The Universal CLAUDE.md project offers a straightforward, drop-in solution to reduce the verbosity and 'fluff' in Claude's AI responses. By simply adding a CLAUDE.md file to a project's root, users can achieve an average 63% reduction in output tokens, tackling issues like overly polite greetings, redundant explanations, and unhelpful formatting.

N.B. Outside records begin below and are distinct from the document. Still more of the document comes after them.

-- ==== Sys2Proof/Decode.lean ====
section
/-! DEFINITION. The Block Codec and the decoder and encoder of instructions: the error-detection functions, the control-byte map,
`ENCODE` and `DECODE` as functions of bytes, then what each port word stands for, and the way back.
Spec: 40_codec.md rules R120 to R142, 30_encoding.md rules R80 to R102. -/

namespace Sys2Proof

/-! ### Error detection (R120 to R123) -/

/-- `EDC_LRC(s)`: the exclusive-or of all bytes, from 0x00 (R120). PRESUMED by the spec (G9), log entry 10. -/
def edcLrc (s : List Byte) : Byte := s.foldl (fun x b => x ^^^ b) 0x00#8

/-- One bit of the CRC: shift right, and the reflected polynomial 0x8408 when the bit shifted out is 1 (R122). -/
def crcBit (c : Half) : Half := if c.getLsbD 0 then (c >>> 1) ^^^ 0x8408#16 else c >>> 1

/-- `n` bits of the CRC (R122). -/
def crcBits : Nat → Half → Half
  | 0, c => c
  | n + 1, c => crcBits n (crcBit c)

/-- One byte of the CRC: exclusive-or into the low byte, then eight bits (R122). -/
def crcByte (c : Half) (b : Byte) : Half := crcBits 8 (c ^^^ b.zeroExtend 16)

/-- `EDC_CRC(s)`, the decided `CRC16`: CRC-16/X-25 (R121, R122). PRESUMED by the spec (G10, D7), log entry 10. -/
def crc16 (s : List Byte) : Half := s.foldl crcByte 0xFFFF#16 ^^^ 0xFFFF#16

/-- `E(mode)`: the number of error-detection bytes (R80, R123). -/
def EdcMode.size : EdcMode → Nat
  | .lrc => 1
  | .crc => 2

/-- A 16-bit value as two bytes, most significant first (R64). DESIGN CHOICE of the spec (D7), log entry 10. -/
def halfBytes (c : Half) : List Byte := [c.extractLsb' 8 8, c.extractLsb' 0 8]

/-- `Edc(mode, s)`: the error-detection field over the covered bytes (R86, R123). -/
def edc (mode : EdcMode) (s : List Byte) : List Byte :=
  match mode with
  | .lrc => [edcLrc s]
  | .crc => halfBytes (crc16 s)

/-! ### The control byte (R88 to R92, R125, R126) -/

/-- The `kind` field `pcb[1:0]` (R90). -/
def kindOf (pcb : Byte) : Kind :=
  match pcb.getLsbD 1, pcb.getLsbD 0 with
  | false, false => .resynch
  | false, true => .ifs
  | true, false => .abort
  | true, true => .wtx

/-- The number of a kind (R90). -/
def Kind.bits : Kind → Byte
  | .resynch => 0#8
  | .ifs => 1#8
  | .abort => 2#8
  | .wtx => 3#8

/-- `CLASSIFY(pcb)` (R125). The bit positions are PRESUMED by the spec (G5 to G7), log entry 14. -/
def classify (pcb : Byte) : Control :=
  if pcb &&& 0x9F#8 = 0x00#8 then .i (pcb.getLsbD 6) (pcb.getLsbD 5)
  else if pcb &&& 0xEF#8 = 0x80#8 then .rPos (pcb.getLsbD 4)
  else if pcb &&& 0xEF#8 = 0x81#8 then .rNegSeq (pcb.getLsbD 4)
  else if pcb &&& 0xEF#8 = 0x82#8 then .rNegOther (pcb.getLsbD 4)
  else if pcb &&& 0xFC#8 = 0xC0#8 then .sReq (kindOf pcb)
  else if pcb &&& 0xFC#8 = 0xE0#8 then .sResp (kindOf pcb)
  else .unknown pcb

/-- `PCB_ENCODE(c)` (R126). -/
def pcbEncode : Control → Byte
  | .i ns m => (bitByte ns <<< 6) ||| (bitByte m <<< 5)
  | .rPos nr => 0x80#8 ||| (bitByte nr <<< 4)
  | .rNegSeq nr => 0x81#8 ||| (bitByte nr <<< 4)
  | .rNegOther nr => 0x82#8 ||| (bitByte nr <<< 4)
  | .sReq kind => 0xC0#8 ||| kind.bits
  | .sResp kind => 0xE0#8 ||| kind.bits
  | .unknown raw => raw

/-! ### ENCODE and DECODE (R134, R140) -/

/-- The covered bytes of a block: address, control byte, length, payload (R80, R86). -/
def Block.body (b : Block) : List Byte :=
  b.nad :: pcbEncode b.control :: BitVec.ofNat 8 b.payload.length :: b.payload

/-- The raw block: the covered bytes, then their error-detection field (R134). -/
def Block.wire (mode : EdcMode) (b : Block) : List Byte := b.body ++ edc mode b.body

/-- `ENCODE(mode, block)`: `none` is `PayloadTooLong`, its only failure (R134). -/
def encodeBlock (mode : EdcMode) (b : Block) : Option (List Byte) :=
  if b.payload.length > Config.lenMax then none else some (b.wire mode)

/-- Steps 4 to 6 of `DECODE`, once the length byte is believed: the error-detection test, then the Block (R140). -/
def decodeChecked (mode : EdcMode) (raw : List Byte) (nad pcb : Byte) (rest : List Byte) : Except DecodeError Block :=
  let covered := raw.length - mode.size
  if raw.drop covered = edc mode (raw.take covered) then .ok ⟨nad, classify pcb, rest.take (covered - 3)⟩
  else .error .checksumMismatch

/-- `DECODE(mode, raw)`, its tests in the order of R140 (R141). -/
def decodeBlock (mode : EdcMode) (raw : List Byte) : Except DecodeError Block :=
  if raw.length < 3 + mode.size then .error .malformedLength
  else
    match raw with
    | nad :: pcb :: len :: rest =>
      if len.toNat > Config.lenMax then .error .malformedLength
      else if len.toNat ≠ raw.length - 3 - mode.size then .error .malformedLength
      else decodeChecked mode raw nad pcb rest
    | _ => .error .malformedLength

/-! ### From port words to instructions and back -/

/-- The instruction a received Block is: the class of its control byte, with the block's address and payload (R161, step w7). -/
def Instr.ofBlock (b : Block) : Instr :=
  match b.control with
  | .i ns m => .iBlock b.nad ns m b.payload
  | .rPos nr => .rPos b.nad nr b.payload
  | .rNegSeq nr => .rNegSeq b.nad nr b.payload
  | .rNegOther nr => .rNegOther b.nad nr b.payload
  | .sReq .resynch => .sReqResynch b.nad b.payload
  | .sReq .ifs => .sReqIfs b.nad b.payload
  | .sReq .abort => .sReqAbort b.nad b.payload
  | .sReq .wtx => .sReqWtx b.nad b.payload
  | .sResp .resynch => .sRespResynch b.nad b.payload
  | .sResp .ifs => .sRespIfs b.nad b.payload
  | .sResp .abort => .sRespAbort b.nad b.payload
  | .sResp .wtx => .sRespWtx b.nad b.payload
  | .unknown raw => .unknown b.nad raw b.payload

/-- A mode operand: 0 `LRC`, 1 `CRC` (R101). -/
def EdcMode.ofBit (b : Bool) : EdcMode := if b then .crc else .lrc

/-- The mode operand of a mode (R101). -/
def EdcMode.bit : EdcMode → Bool
  | .lrc => false
  | .crc => true

/-- The command a code and its operands are; every code outside the table is `unassignedCmd` (R100 to R102). -/
def decodeCommand (c : HostCmd) : Instr :=
  if c.code = 0x01#8 then .openCmd c.channelConfig c.hostAddr c.chipAddr (.ofBit c.mode)
  else if c.code = 0x02#8 then .resetCmd
  else if c.code = 0x03#8 then .transceiveCmd c.apdu c.cap
  else if c.code = 0x04#8 then .closeCmd
  else if c.code = 0x10#8 then .encodeCmd (.ofBit c.mode) c.nodeAddress (classify c.control) c.payload
  else if c.code = 0x11#8 then .decodeCmd (.ofBit c.mode) c.raw
  else .unassignedCmd c.code

/-- The decoder: total on every command and on every byte sequence, rejecting a byte sequence by the name `DECODE` gives
(R140). The mode is the session's (R81). -/
def decode (mode : EdcMode) : PortWord → Except DecodeError Instr
  | .command c => .ok (decodeCommand c)
  | .block raw =>
    match decodeBlock mode raw with
    | .ok b => .ok (.ofBlock b)
    | .error e => .error e

/-- A command code with every operand zero or empty. -/
def HostCmd.bare (code : Byte) : HostCmd :=
  ⟨code, [], 0#8, 0#8, false, [], 0#16, 0#8, 0#8, [], []⟩

/-- The port word of an instruction: a block as its raw bytes, a command as its code and operands (R80, R100). -/
def encode (mode : EdcMode) : Instr → PortWord
  | .iBlock nad ns m inf => .block (Block.wire mode ⟨nad, .i ns m, inf⟩)
  | .rPos nad nr inf => .block (Block.wire mode ⟨nad, .rPos nr, inf⟩)
  | .rNegSeq nad nr inf => .block (Block.wire mode ⟨nad, .rNegSeq nr, inf⟩)
  | .rNegOther nad nr inf => .block (Block.wire mode ⟨nad, .rNegOther nr, inf⟩)
  | .sReqResynch nad inf => .block (Block.wire mode ⟨nad, .sReq .resynch, inf⟩)
  | .sReqIfs nad inf => .block (Block.wire mode ⟨nad, .sReq .ifs, inf⟩)
  | .sReqAbort nad inf => .block (Block.wire mode ⟨nad, .sReq .abort, inf⟩)
  | .sReqWtx nad inf => .block (Block.wire mode ⟨nad, .sReq .wtx, inf⟩)
  | .sRespResynch nad inf => .block (Block.wire mode ⟨nad, .sResp .resynch, inf⟩)
  | .sRespIfs nad inf => .block (Block.wire mode ⟨nad, .sResp .ifs, inf⟩)
  | .sRespAbort nad inf => .block (Block.wire mode ⟨nad, .sResp .abort, inf⟩)
  | .sRespWtx nad inf => .block (Block.wire mode ⟨nad, .sResp .wtx, inf⟩)
  | .unknown nad raw inf => .block (Block.wire mode ⟨nad, .unknown raw, inf⟩)
  | .openCmd cfg hostAddr chipAddr m =>
    .command { HostCmd.bare 0x01#8 with channelConfig := cfg, hostAddr := hostAddr, chipAddr := chipAddr, mode := m.bit }
  | .resetCmd => .command (HostCmd.bare 0x02#8)
  | .transceiveCmd apdu cap => .command { HostCmd.bare 0x03#8 with apdu := apdu, cap := cap }
  | .closeCmd => .command (HostCmd.bare 0x04#8)
  | .encodeCmd m nad control payload =>
    .command { HostCmd.bare 0x10#8 with mode := m.bit, nodeAddress := nad, control := pcbEncode control, payload := payload }
  | .decodeCmd m raw => .command { HostCmd.bare 0x11#8 with mode := m.bit, raw := raw }
  | .unassignedCmd code => .command (HostCmd.bare code)

/-! ### The opcode table's words -/

/-- The port word of a table byte: the six command codes are commands with operands of zeros; every other byte is the control
byte of a block with address 0, no payload and the error-detection field of `mode`. The table's two code spaces overlap
only on bytes that are no row's own word (log entry 19). -/
def tablePortWord (mode : EdcMode) (b : Byte) : PortWord :=
  if assignedCommandCodes.contains b then .command (HostCmd.bare b)
  else .block ([0#8, b, 0#8] ++ edc mode [0#8, b, 0#8])

/-- The table numbers every row's word in one byte; `none` where there is no byte, or a bit stands above it. -/
def tableByte (nbits w : Nat) : Option Byte :=
  if 8 ≤ nbits ∧ w < 256 then some (BitVec.ofNat 8 w) else none

/-- The instruction the decoder reads from a table word, in LRC mode (log entry 19). -/
def decodeTableWord (nbits w : Nat) : Option Instr :=
  match tableByte nbits w with
  | none => none
  | some b =>
    match decode .lrc (tablePortWord .lrc b) with
    | .ok i => some i
    | .error _ => none

end Sys2Proof
end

  • The Problem: Claude's default behavior often includes unnecessary pleasantries, repetition, unsolicited suggestions, and formatting that wastes tokens without adding value.
  • The Fix: A single CLAUDE.md file, which Claude automatically reads, provides rules to curb these behaviors. No code changes are required.
  • Use Cases: Most beneficial for high-volume automation pipelines, structured tasks, and teams needing consistent, parseable output, where the token savings offset the CLAUDE.md file's own input token consumption.
  • Not For: Short, casual queries, fixing deep AI failure modes (like hallucinations), or exploratory work where detailed debate and pushback are desired.
  • Benchmark Results: Show an average 63% reduction in word count across various tasks (e.g., explaining concepts, code review), translating to considerable token savings for high-volume users.
  • What It Fixes: Specific rules target sycophantic openers, hollow closings, prompt restatement, non-ASCII characters, 'As an AI...' framing, unnecessary disclaimers, scope creep, and more, enforcing concise, direct responses.
  • Pro Tips: Users can compose multiple CLAUDE.md files (global, project-level, subdirectory-level) for fine-grained control and tailor rules to specific failure modes.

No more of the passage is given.